This week I am on a road trip which is taking me to Statesville, North Carolina; Jane Lew, WV; Butler, Pa.; Pittsburgh, Pa.; Wheeling. WV and surrounding Ohio cities. The primary purpose of the trip is routine medical and dental appointment, to touch base with some clients I “see” via long distance and visit a few friends. Although I will not have as much time as I normally do to write a blog I am determined to continue to spend some time writing. Since I will be visiting a number of individuals who have been my teachers, mentors and spiritual guides I thought I would attempt to share a little about some of the teachers/guides I am going to be visiting.
My first stop has been to see Beverly Knox Taylor Bouthwell and her husband David. Bless them. They drove from Green Mountain to Statesville, NC to visit. I had not seen them for over a decade although we make sure we stay in touch every so often.
I think I met Beverly in 1973 or 1974. I had just finished some additional training in California and was looking for a temporary job within driving distance (10 hours) of Pittsburgh where my son was living with his mother. My understanding was that my son’s mother did not intend to stay in Pittsburgh and, thus, I did not mind being 10 hours drive from Pittsburgh. This was a short distance compared to the distance between Southeast Alaska and Pittsburgh. We had been living in Alaska when we made the sad decision to separate and divorce.
At any rate, Beverly was a psychologist responsible for some outpatient programs for the Southwest Indiana Mental Health Programs. Her responsibility included overall direction of the some programs to serve those dealing with addictions. Since I had just finished some training in addictions, had recently been a director of an Alcoholism treatment center and had a masters degree she decided I might be able to learn to be an effective counselor.
I flew to Evansville from Portland where I had been staying with friends I had formerly known when living in the Washington, DC area. As I got off the plane and went searching for this Mrs. Knox-Taylor who I had pictured, given her telephone voice and her credentials, as this tall, elegant, no nonsense woman. The only person I saw was this short woman on crutches in a worn swede coat that did not look very warm standing by a car which could only be opened on one side. Oh dear, I thought. This is really the backwoods. After all, who had heard of Evansville, Indiana.
I did receive an offer for a job and I accepted. Soon I was residing in a small apartment in one of the large, old Riverfront, Victorian homes built along the Ohio River.
It turned out that this Mrs. Knox-Taylor was the person she originally sounded like on the phone. She is this extremely bright, competent, psychologist who was very serious about training folks to be very competent therapist who treated clients and colleagues with loving respect. She expected me to not only video tape a lot of the individual and group therapy sessions, but they expected us to go over them with and explain why did everything we did, how we arrived at diagnosis and a treatment plan (this was years away from evidence based, measurable goals and objectives). She was also demanding in terms of how we took care of ourselves as clinicians, whether we were getting additional training (thanks you Dr. Lytle and Mr. Nichols) what my plans were for getting another masters degree in psychology.
This was a take no prisoners approach to being the best one could be and, thus, insuring that clients/patients got the best which was available.

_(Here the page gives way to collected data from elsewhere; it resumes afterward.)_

theorem inFootprint_eq_false_of_ne {p q : Slot} {a : Nat} (hpq : p ≠ q) (hq : inFootprint q a = true) :
    inFootprint p a = false :=
  Bool.eq_false_iff.2 fun hp => hpq (inFootprint_unique hp hq)

/-- Settles O39: the bounds and the disjointness of the footprints. -/
theorem footprintsAreDisjoint : Obligations.FootprintsAreDisjoint := by
  intro p q a hp ha
  obtain ⟨hlo, hhi⟩ := inFootprint_bounds hp ha
  exact ⟨hlo, hhi, inFootprint_unique ha⟩

/-! ## The writers of the window -/

/-- From `s` to `s'` the window stays as it is, or one page of 256 bytes is written to the footprint of `sl`, which
lies in it (R34). -/
def WritesAtMostFootprint (sl : Slot) (s s' : State) : Prop :=
  s'.rom = s.rom ∨ fits sl s ∧ ∃ page : List Byte, page.length = 256 ∧ s'.rom = s.rom.writeFrom (slotBase sl) page

theorem WritesAtMostFootprint.read {sl : Slot} {s s' : State} (h : WritesAtMostFootprint sl s s') {a : Nat}
    (ha : inFootprint sl a = false) : s'.rom.read a = s.rom.read a := by
  rcases h with e | ⟨-, page, hlen, e⟩
  · rw [e]
  · rw [e, Memory.read_image_outside _ hlen ha]

/-- The indices of no slot read as before: a footprint that is written is a valid slot's. -/
theorem WritesAtMostFootprint.read_of_no_slot {sl : Slot} {s s' : State} (h : WritesAtMostFootprint sl s s') {a : Nat}
    (ha : a < 256 ∨ Config.romWinMin ≤ a) : s'.rom.read a = s.rom.read a := by
  rcases h with e | ⟨⟨hsl, hlen⟩, hpage⟩
  · rw [e]
  · exact WritesAtMostFootprint.read (.inr ⟨⟨hsl, hlen⟩, hpage⟩) (inFootprint_eq_false_of_no_slot hsl ha)

/-- A write of a footprint keeps the canonical form. -/
theorem WritesAtMostFootprint.wf {sl : Slot} {s s' : State} (h : WritesAtMostFootprint sl s s')
    (hs : s.rom.wf = true) : s'.rom.wf = true := by
  rcases h with e | ⟨-, page, -, e⟩ <;> rw [e]
  · exact hs
  · exact Memory.writeFrom_wf _ _ _ hs

theorem romInWindow_iff {s : State} : s.romInWindow = true ↔ ∀ c ∈ s.rom, c.1 < s.windowBytes := by
  simp only [State.romInWindow, List.all_eq_true, decide_eq_true_eq]

/-- A write of a footprint that fits keeps the content inside the window. -/
theorem WritesAtMostFootprint.romInWindow {sl : Slot} {s s' : State} (h : WritesAtMostFootprint sl s s')
    (hw : s'.windowBytes = s.windowBytes) (hs : s.romInWindow = true) : s'.romInWindow = true := by
  rw [romInWindow_iff] at hs ⊢
  rw [hw]
  rcases h with e | ⟨⟨-, hfit⟩, page, hlen, e⟩ <;> rw [e]
  · exact hs
  · exact Memory.writeFrom_below _ _ _ _ hs (by omega)

theorem loadInto_writes {sl : Slot} {s : State} (hf : fits sl s) : WritesAtMostFootprint sl s (s.loadInto sl) := by
  rcases loadInto_cases sl s with ⟨-, e⟩ | ⟨-, e, -⟩ | ⟨-, image, -, hlen, e⟩ <;> rw [e]
  · exact .inl rfl
  · exact .inl rfl
  · exact .inr ⟨hf, image, hlen, rfl⟩

theorem exec_seten0_writes {s s' : State} (h : exec .seten0 s = .next s') : WritesAtMostFootprint s.slot s s' := by
  rcases seten0_cases h with ⟨-, rfl⟩ | ⟨-, -, rfl⟩ | ⟨-, -, hf, rfl⟩
  · exact .inl rfl
  · exact .inl rfl
  · exact .inr ⟨hf, zeroPage, zeroPage_length, rfl⟩
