-- ==== Sys2Proof/Machine/Assembler.lean ====
section
/-! DEFINITION. The bytes of the spec's assembler statements (30_encoding R69) and of its pseudo-instruction `li` (R70), under any
configuration. -/

namespace Sys2Proof.Machine

/-- The statements of 30_encoding R69. `move` carries its argument bytes as `SHAPE_TABLE(MOVE)` gives them. -/
inductive AsmStmt where
  | halt
  | noop
  | move (args : List Byte)
  | loadImm (n v : Byte)
  | extFirst
  | extSecond
  | extBoth
  | bytes (bs : List Byte)
  | li (n : Byte) (v : Int)
deriving DecidableEq, Repr

/-- The statements the spec gives bytes for: `li` takes -32768 to 32767 (30_encoding R70), `move` has the argument bytes of its
shape (30_encoding R69). -/
def AsmStmt.wellFormed (c : Config) : AsmStmt → Bool
  | .li _ v => decide (-32768 ≤ v) && decide (v ≤ 32767)
  | .move args => decide (args.length = Shape.need (c.shapeOf (.real c.ids.move)))
  | .halt => true
  | .noop => true
  | .loadImm _ _ => true
  | .extFirst => true
  | .extSecond => true
  | .extBoth => true
  | .bytes _ => true

/-- `li rN, v` (30_encoding R70): EXT_SECOND, LOAD_IMMEDIATE, N, and the 16-bit pattern of `v`, high byte first. -/
def liBytes (c : Config) (n : Byte) (v : Int) : List Byte :=
  [c.toByte (.real c.ids.extSecond), c.toByte (.real c.ids.loadImmediate), n,
    (BitVec.ofInt 16 v).extractLsb' 8 8, (BitVec.ofInt 16 v).extractLsb' 0 8]

/-- The bytes of one statement. -/
def AsmStmt.assemble (c : Config) : AsmStmt → List Byte
  | .halt => [c.toByte (.real c.ids.halt)]
  | .noop => [c.toByte (.real c.ids.noop)]
  | .move args => c.toByte (.real c.ids.move) :: args
  | .loadImm n v => [c.toByte (.real c.ids.loadImmediate), n, v]
  | .extFirst => [c.toByte (.real c.ids.extFirst)]
  | .extSecond => [c.toByte (.real c.ids.extSecond)]
  | .extBoth => [c.toByte (.real c.ids.extBoth)]
  | .bytes bs => bs
  | .li n v => liBytes c n v

/-- The bytes of a program, one statement after another. -/
def assemble (c : Config) : List AsmStmt → List Byte
  | [] => []
  | st :: rest => st.assemble c ++ assemble c rest

end Sys2Proof.Machine
end

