-- ==== Sys2Proof/Machine/Flags.lean ====
section
/-! DEFINITION. The block has no flags and no condition codes (10_state R28), so no flag is computed anywhere. Its one status
register is `status`; this file gives the bit fields of 10_state R26 as a view of it. -/

namespace Sys2Proof.Machine

/-- 10_state R26: the fields of the status register, at their widths. -/
structure StatusFields where
  state : BitVec 2
  reason : BitVec 3
  op : Byte
  argc : BitVec 2
  bytesNeeded : BitVec 4
  index : Byte
  got : Shape
deriving DecidableEq, Repr

/-- All fields at their load value (10_state R26). -/
def StatusFields.zero : StatusFields :=
  { state := 0, reason := 0, op := 0, argc := 0, bytesNeeded := 0, index := 0, got := [] }

/-- The fields of a `Failed` status by reason (10_state R26, 60_exceptions R212). -/
def failedFields (c : Config) : Reason → StatusFields
  | .endOfProgram => { StatusFields.zero with state := 2, reason := 1 }
  | .truncatedInstruction op argc need =>
    { StatusFields.zero with
      state := 2, reason := 2, op := c.toByte op, argc := BitVec.ofNat 2 argc, bytesNeeded := BitVec.ofNat 4 need }
  | .unsupportedOpcode op => { StatusFields.zero with state := 2, reason := 3, op := c.toByte op }
  | .registerIndexOutOfRange n => { StatusFields.zero with state := 2, reason := 4, index := n }
  | .argumentShapeMismatch op got =>
    { StatusFields.zero with state := 2, reason := 5, op := c.toByte op, got := got }

/-- The fields of a status (10_state R26). -/
def statusFields (c : Config) : Status → StatusFields
  | .running => StatusFields.zero
  | .halted => { StatusFields.zero with state := 1 }
  | .failed r => failedFields c r

end Sys2Proof.Machine
end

I later found that that she had these amazing parents. Her mother, Grace, I later met. Grace and Beverly’s dad, somehow knew that when Beverly got polio at age 12 that she had to regain all the confidence of the physically active, bright, child and horsewoman before the onset of polio The doctors insisted that she should never walk again – that she would be confined to a wheelchair the rest of her life. Yet, eventually she taught herself to use the two crutches to move by shift wait from one foot to the other and to scoot on her posterior up and down steps. In her senior year her parents decided that she needed to live in an apartment by herself if she was going to have the life of a differently abled person and not a disabled. Although Beverly was not pleased with the thought of living alone, she later came to really appreciate the gift of this loving push toward freedom. No only did she get a graduate degree in psychology she traveled the world, often by herself. Along with Franklin Roosevelt she invented and lived the term differently abled.
Today she is near 80 and retired. The post polio syndrome which has come to visit many who had polio as a child has again restricted her movement but when I called to see if she could drive to meet me a couple of hours from where she is now living she did not hesitate. Neither did her husband who also lives as a differently abled man. Another time I will write about David who has and is a teacher for me.
Some will know that I left out pieces of the story in terms of relationship with this amazing woman. I might or might not tell the stories such as the one about her ex-husband knocking me sprawling on the floor because he thought we were having an affair. Actually he was a bit premature. But then, as I said, I will save those stories for another time.
I am again reminded that much of who I am is because of amazing teachers and friends such as Beverly. Thanks.